* Supplied material *
/-- MA_MAC, AM_MAC and VU_OP run under their permit; a shadow is compared with its primary. R206, R207: a command runs once it
is at the head of its queue and its wait tag is above zero. R412: an MA_MAC runs when its cluster holds the array class its
layer needs, its products going into the EAR set at D under the tensor's anchor and, with FINAL, rounded; until then it asks
for the difference. R42, R320: with FINAL it waits for the scales of every other member where they are exchanged. R236, R241: reads or
writes beyond the store are doubt 0x08. R45, R98, R287, R411: an AM_MAC of either side runs under the AMVU permit once the HBM read
regulator lets it start. R57, R213: a VU_OP runs its sequence over every row of A with that of B, writes the result at D in its last
record's format, and marks the rows that saturated (where a sequence ends: log 55; attention and norms: log 56). R233, R234: a TWIN
shadow computes the same output, and an equal digest completes its pair; a shadow cluster that is not sound gives another, which is
doubt 0x01. Corrected words that a command meets are counted (R208, R254). These complete: MA_MAC, AM_MAC, VU_OP, TWIN_SHADOW. -/
def Obligations.ArithmeticCommandsWriteTheirResults : Prop :=
  (∀ (s : State) (c : Nat) (x : Cx) (k : QCmd) (rows : List Nat) (ecc : Ecc) (a : Anchor) (fa fb : Fmt), Issues s c 1 x k →
    anchorFor x.model k.cmd.aux = some a → fmtOfCode (k.cmd.fmt % 256) = some fa → fmtOfCode (k.cmd.fmt / 256) = some fb →
    let need := match layerClass x.lay x.rank x.cl.layers with | some n => maxClass n (macClass k.cmd) | none => macClass k.cmd
    let na := runBytes fa k.cmd.len
    let nb := runBytes fb (bGranules fa fb k.cmd.len)
    let ra := operandBytes x.cl 0 k.cmd.a na
    let rb := operandBytes ra.2 1 k.cmd.b nb
    let reads := operandRange x.cl 0 k.cmd.a na ++ operandRange ra.2 1 k.cmd.b nb
    let ear := openEar rb.2 k.cmd.d a.tensor (tileRows fa) (tileRows fb)
    let sums := macInto a ear (runRows fa ra.1 k.cmd.len) (runRows fb rb.1 (bGranules fa fb k.cmd.len))
    let set : Ear := { sums with planRows := (sums.planRows ++ rows).eraseDups }
    let size := x.part.items.groupSize
    let done := earBytes a (ownIndex s size) set
    let v := noteEcc s x.p ecc
    let run := exec (.maMac ⟨c, ecc⟩ rows) s
    (arrayHeld s.gov c < classDu need → run = .next (askArray s c need)) ∧
    (classDu need ≤ arrayHeld s.gov c →
      (bit k.cmd.flags 1 = false → InStore reads → run = .next (completeOut v c x k (putEar rb.2 set) (earPartials set) reads)) ∧
      (bit k.cmd.flags 1 = false → ¬ InStore reads → run = .next (doubt v 0x08 x.p c 0)) ∧
      (bit k.cmd.flags 1 = true → scalesHeard size (ownIndex s size) set = false → run = .next v) ∧
      (bit k.cmd.flags 1 = true → scalesHeard size (ownIndex s size) set = true →
        InStore (reads ++ [(512 * set.d, earLen a set)]) → NotAwaited x [(512 * set.d, earLen a set)] →
        run = .next (completeOut (if done.2 = [] then v else markSat v x.p (done.2.filterMap fun i => rows[i]?)) c x k
          (csPut (dropEar rb.2 set.d) set.d done.1) done.1 reads)))) ∧
  (∀ (s : State) (c : Nat) (x : Cx) (k : QCmd) (side : AmSide) (base : Nat) (rows : List Nat) (ecc : Ecc) (pt : AdaptPoint) (fa fb : Fmt)
      (pa oa : Anchor), Issues s c 2 x k →
    x.model.prog.points[k.cmd.aux]? = some pt → fmtOfCode (k.cmd.fmt % 256) = some fa → fmtOfCode (k.cmd.fmt / 256) = some fb →
    (anchorsLow x.model.prog.anchors pt.uAnchor).head? = some pa → (anchorsLow x.model.prog.anchors pt.outAnchor).head? = some oa →
    (mayStart x.part 0 = false → exec (.amMac ⟨c, ecc⟩ side base rows) s = .next s) ∧
    (mayStart x.part 0 = true →
      (holds s.gov (192 + c) .amvu = false → exec (.amMac ⟨c, ecc⟩ side base rows) s = .next (askPermit s (192 + c) .amvu)) ∧
      (holds s.gov (192 + c) .amvu = true → exec (.amMac ⟨c, ecc⟩ side base rows) s = .next (match side with
        | .aSide => amA (noteEcc s x.p ecc) c x k pt pa fa base rows
        | .bSide => amB (noteEcc s x.p ecc) c x k pt pa ((anchorFor x.model oa.tensor).getD oa) fa fb base rows)))) ∧
  (∀ (s : State) (c : Nat) (x : Cx) (k : QCmd) (work : VuWork) (rows : List Nat) (ecc : Ecc) (fa fb : Fmt), Issues s c 3 x k →
    fmtOfCode (k.cmd.fmt % 256) = some fa → fmtOfCode (k.cmd.fmt / 256) = some fb →
    let v := noteEcc s x.p ecc
    (holds s.gov (192 + c) .amvu = false → exec (.vuOp ⟨c, ecc⟩ work rows) s = .next (askPermit s (192 + c) .amvu)) ∧
    (holds s.gov (192 + c) .amvu = true → exec (.vuOp ⟨c, ecc⟩ work rows) s = .next (vuGo v c x k fa fb work rows) ∧
      ∀ records, work = .seq records →
        let n := k.cmd.len
        let cols := n * tileCols fa
        let ops := (x.model.prog.ops.drop k.cmd.aux).take records
        let ra := operandBytes x.cl 3 k.cmd.a (runBytes fa n)
        let reads := operandRange x.cl 3 k.cmd.a (runBytes fa n) ++ [(512 * k.cmd.b, runBytes fb (tensorGranules fb (tileRows fa) cols))]
        let os := ((f32Rows fa ra.1 n).zip (f32Tensor ra.2 fb k.cmd.b (tileRows fa) cols)).map fun e => vuRun cols ops e.1 e.2
        let out := packRows (vuFmt ops) cols os
        let sat := ((os.zipIdx).filter fun e => e.1.sat).filterMap fun e => rows[e.2]?
        InStore (reads ++ [(512 * k.cmd.d, out.length)]) → NotAwaited x [(512 * k.cmd.d, out.length)] →
        vuGo v c x k fa fb work rows =
          completeOut (if sat = [] then v else markSat v x.p sat) c x k (csPut ra.2 k.cmd.d out) out reads)) ∧
  ∀ (s : State) (c p : Nat) (a : Attempt) (e : Nat × Nat × Nat) (rest : List (Nat × Nat × Nat)) (t : TwinPair) (k : Cmd) (faulty : Option Bytes),
    c < 192 → Live s → holderOf s c = some (p, a) → (clusterOf s c).twinQ = e :: rest → shadowCmd s p e = some k →
    (a.twins.find? fun y => y.inv == e.1 && y.rank == e.2.1 && y.cmd == e.2.2 && y.shadow == c && y.shadowDigest.isNone) = some t →
    let out := faulty.getD t.output
    let u := updCluster s c fun cl =>
      { cl with twinQ := cl.twinQ.drop 1, twinTurns := cl.twinTurns.set (queueOf k.op) 0, twinArea := out, lastRetire := s.boot.dtc }
    (k.op = 1 → arrayHeld s.gov c < classDu (macClass k) → exec (.twinShadow c faulty) s = .next (askArray s c (macClass k))) ∧
    (k.op ≠ 1 → holds s.gov (192 + c) .amvu = false → exec (.twinShadow c faulty) s = .next (askPermit s (192 + c) .amvu)) ∧
    ((k.op = 1 → classDu (macClass k) ≤ arrayHeld s.gov c) → (k.op ≠ 1 → holds s.gov (192 + c) .amvu = true) →
      exec (.twinShadow c faulty) s = .next (memberReady (twinCompare u p t a out) p)) ∧
    (t.primaryDigest ≠ some (tileDigest out) → twinCompare u p t a out = doubt u 0x01 p (a.clusters.getD t.rank 0) t.cmd) ∧
    (t.primaryDigest = some (tileDigest out) → ∃ b, (partOf (twinCompare u p t a out) p).attempt = some b ∧
      { t with shadowDigest := some (tileDigest out), inputs := [], output := [] } ∈ b.twins)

* Exercise goal *
Scan the listing above for the line that has "(bit k.cmd.flags 1 = false → ¬", then copy exactly from that line through the line that has "(pa oa : Anchor), Issues s c 2 x k →".

* Output *
      (bit k.cmd.flags 1 = false → ¬ InStore reads → run = .next (doubt v 0x08 x.p c 0)) ∧
      (bit k.cmd.flags 1 = true → scalesHeard size (ownIndex s size) set = false → run = .next v) ∧
      (bit k.cmd.flags 1 = true → scalesHeard size (ownIndex s size) set = true →
        InStore (reads ++ [(512 * set.d, earLen a set)]) → NotAwaited x [(512 * set.d, earLen a set)] →
        run = .next (completeOut (if done.2 = [] then v else markSat v x.p (done.2.filterMap fun i => rows[i]?)) c x k
          (csPut (dropEar rb.2 set.d) set.d done.1) done.1 reads)))) ∧
  (∀ (s : State) (c : Nat) (x : Cx) (k : QCmd) (side : AmSide) (base : Nat) (rows : List Nat) (ecc : Ecc) (pt : AdaptPoint) (fa fb : Fmt)
      (pa oa : Anchor), Issues s c 2 x k →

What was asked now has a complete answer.